Два течения, которые выделяют в польском импрессионизме, базировались на опыте общения и ученичества у французских художников. Варшавский “рационалистический” импрессионизм ориентировался на творчество Клода Моне. Южные пейзажи и натюрморты Юзефа Панкевича, уборщики свеклы и женщины, играющие в крокет, Леона Вычулковского выдержаны в духе Моне и Ренуара. Другое крыло — краковский “интуитивный” импрессионизм — тяготел к постимпрессионизму и символизму. Пожалуй, именно в этом разделе польские художники достигли наибольшей самобытности, хотя и здесь неизбежны параллели. Небольшой зал Станислава Выспянского запоминается многообразием усвоенных и претворенных стилей. Ненавязчивая декоративность в пастельных портретах его детей лишь подчеркивает прелесть детских лиц, стилистика артнуво в портрете его жены с ребенком создает эффект яркого и хрупкого витража, а обволакивающая синева автопортрета не потеряет притягательности даже рядом с самыми красивыми полотнами Мондриана. Наиболее ярким и, возможно, поэтому наиболее вычурным проявлением интуитивизма является известная картина Юзефа Мехоффера “Странный сад”, где золотоволосый ребенок держит тяжелые стебли цветущей мальвы, а над ним зависла огромная золотая стрекоза.

От странности Мехоффера зритель переходит к грубому символизму Яцека Мальчевского. Полтора десятка его картин, занявших половину большого зала, представляют галерею автопортретов. Статная фигура и сюрреалистические усы художника, закрученные, как у Дали, глядят на вас отовсюду то в облике рыцаря, то Дон Кихота, то Христа, а то и сатира. И рядом обязательно обольстительная дева-самаритянка-нимфа. Потрясающий нарциссизм! Вообще, кажется, что польская живопись той поры пошла вразнос — кричащие краски, фантастические сюжеты — все направлено на эпатаж. Вот корабль-призрак на картине Фердинанда Рушсшика “Nec Mergitur” уносится в ночь по вздыбившимся кровавого оттенка волнам — нечто такое же аляповатое и безвкусное, только форматом поменьше, можно встретить сегодня на московских уличных вернисажах. Рядом на картине “Витраж-Павлин” Казимира Стабровского дама в платье с рисунком в виде павлиньих перьев, написанная мрачно-ядовитыми красками, — женщина-вамп, только костюмчик стильный из эпохи модерн. Столь ярких в своей посредственности проявлений декаданса не увидишь ни в одном крупном российском музее. Зато есть в польской живописи того периода такое явление, как Ольга Бознанская. Честно скажу, при взгляде на ее работы мне сразу вспомнился Серов, только какой-то очень импрессионистичный и эмоциональный. Созданные ею портреты женщин разных возрастов и социального статуса образуют многообразный и удивительный мир женской души, который оказывает спасительное воздействие на зрительское воображение, переполненное образами бесславного конца света.

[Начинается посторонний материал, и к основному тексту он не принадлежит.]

structure Port where
  st : PortState := .unused
  cause : PortCause := .none
  clean : Nat := 0
  missed : Nat := 0
  identResult : Nat := 0
  /-- The miss of this batten has been counted (R102, R103). -/
  counted : Bool := false
  /-- Consecutive accepted battens in SYNCING (R110). -/
  accRun : Nat := 0
  identFails : Nat := 0
  /-- PROVING counts courses from the first batten 0 edge after IDENTIFYING (R110). -/
  proveFrom : Option Nat := Option.none
  /-- The running course has been clean so far (R111). -/
  courseClean : Bool := true
  /-- Every satellite check of the running course has passed (R130). -/
  satCourseOk : Bool := true
  exch : Exchange := .pending
  meas : Option Meas := Option.none
  /-- A recovered frame to enter Thatch at the next update (R102). -/
  late : Option Meas := Option.none
  /-- The last accepted frame and its batten. -/
  last : Option (Meas × Nat) := Option.none
  /-- The frame accepted before it, for the impedance burst of its batten (R169). -/
  prev : Option (Meas × Nat) := Option.none
  repeats : Nat := 0
  cmd : Cmd := {}
  /-- Commands waiting for a coming batten's CMD, oldest first (R96). -/
  cmdQueue : List Cmd := []
  thermPos : Nat := 0
  bulk : List BulkReq := []
  inFlight : Option BulkReq := Option.none
  /-- The frames sent to the satellite since the edge, octet by octet, oldest first (R93). -/
  lineOut : List (List Byte) := []
  /-- The CMD word that the output compare gate holds, and whether it holds the word of the request in flight (R270). -/
  cmdGate : Option CmdGate := Option.none
  bulkGate : Bool := false
  /-- WRITE settings are outstanding after an admission or a reset (R104). -/
  settings : Bool := false
  /-- The first batten in whose bulk window the settings' WRITE frames may go (R104). -/
  writeFrom : Nat := 0
  clearDue : Bool := false
  /-- Batten whose CMD carried CLEAR_RESET (R104). -/
  clearAt : Option Nat := Option.none
  /-- The first CLEAR_RESET after admission has been sent (R104). -/
  admitted : Bool := false
  errFrames : Nat := 0
  errMisses : Nat := 0
  recoveredCnt : Nat := 0
  missedCnt : Nat := 0
  id : Option Ident := Option.none
  /-- The burst of the last batten has been taken in (R173). -/
  burstDone : Bool := false
  /-- The port pulses in the string's running bleed window (R176). -/
  pulsed : Bool := false
  /-- The settings of the bleed window that begins at the next edge have been written (R176). -/
  pulseDue : Bool := false
  /-- The satellite has been commanded to pulse: the last IMP_START had MODE 0x01 (R176). -/
  pulsing : Bool := false
  /-- Plausibility: R121, R129. -/
  satDiff : Int := 0
  satFails : Nat := 0
  /-- Failed satellite checks beyond the register's 255 (R129 row 3). -/
  satRun : Nat := 0
  pairRuns : Vector Nat 16 := Vector.replicate 16 0
  singleRuns : Vector Nat 16 := Vector.replicate 16 0
  /-- Local cells confirmed as real deviations (R129 row 5). -/
  confirmed : BitVec 16 := 0
  /-- Local cells that showed a signature in the running course (R129). -/
  sigCourse : BitVec 16 := 0
  /-- Consecutive battens with a blanking failure; whether the last batten's exchange was not accepted in slot 4, so that
  its frame may come late; a count that reached 10 and has not been acted on (R132). -/
  blankRun : Nat := 0
  blankOpen : Bool := false
  blankDue : Bool := false
  /-- Open-wire test: running, wanted out of turn, results (R125, R143). -/
  test : Option WireTest := Option.none
  testWanted : Bool := false
  /-- The category of an abandoned or dropped test to be made again in the next OPEN_WIRE slot (R127). -/
  testAgain : Option Nat := Option.none
  owOpen : BitVec 17 := 0
  owIntact : Bool := false
  abandoned : Nat := 0
  owCourses : Nat := 255
  /-- A test has completed since the port last entered IN SERVICE (R129). -/
  testedInService : Bool := false
  /-- Balancing (R135 to R142). -/
  balSuspended : Bool := false
  /-- The satellite refused the targets of a Dormant entry (R139). -/
  sleepNak : Bool := false
  balancing : Bool := false
  /-- The port sleep-balanced, and its progress has not been read since the wake (R139, R389). -/
  progressDue : Bool := false
  target : Vector Nat 16 := Vector.replicate 16 0
  /-- TARGET last written to the satellite and acknowledged (R117). -/
  written : Vector Nat 16 := Vector.replicate 16 0
  /-- Remaining BUDGET in µs of bleed time. -/
  budget : Vector Nat 16 := Vector.replicate 16 0
  done : BitVec 16 := 0
  /-- Last reported bleed current [mA]. -/
  ib : Vector Nat 16 := Vector.replicate 16 0
  duty : BitVec 16 := 0
  onTime : Nat := 0
  bleedLevel : Nat := 0
  wires : Vector Wire 17 := Vector.replicate 17 {}
deriving DecidableEq, Repr, Inhabited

Залы с искусством польского авангарда снова вернули нас в Третьяковку. Польские художники прошли через весь спектр -измов начала ХХ века — что ж, квадрат, как говорится, и в Африке квадрат.

В конце осмотра музея мы вернулись к его началу — выставке работ известного польского художника Тадеуша Маковского (1882—1932). Его творчество — это краткий курс истории не только польской, но и европейской живописи данного периода: в картинах раннего Т. Маковского легко угадываются Моне, Гоген, Редон, Сезанн, Пикассо, некоторые русские авангардисты. Поздний Т. Маковский похож только на самого себя. Он разработал собственный художественный язык, в котором использовал популярные в начале ХХ века образы балагана, уличного театра, цирка. Его картины наполнены грубыми, неуклюжими существами геометрических форм, в пестрых колпачках и с черными дырочками вместо глаз. Они похожи на ожившие деревянные куклы. Написан и их создатель — такой же угловатый одноглазый старик с лицом, на котором не хватает многих привычных анатомических деталей. Такой вот современный папа Карло, вырезающий страшненьких и невеселых потомков Пиноккио.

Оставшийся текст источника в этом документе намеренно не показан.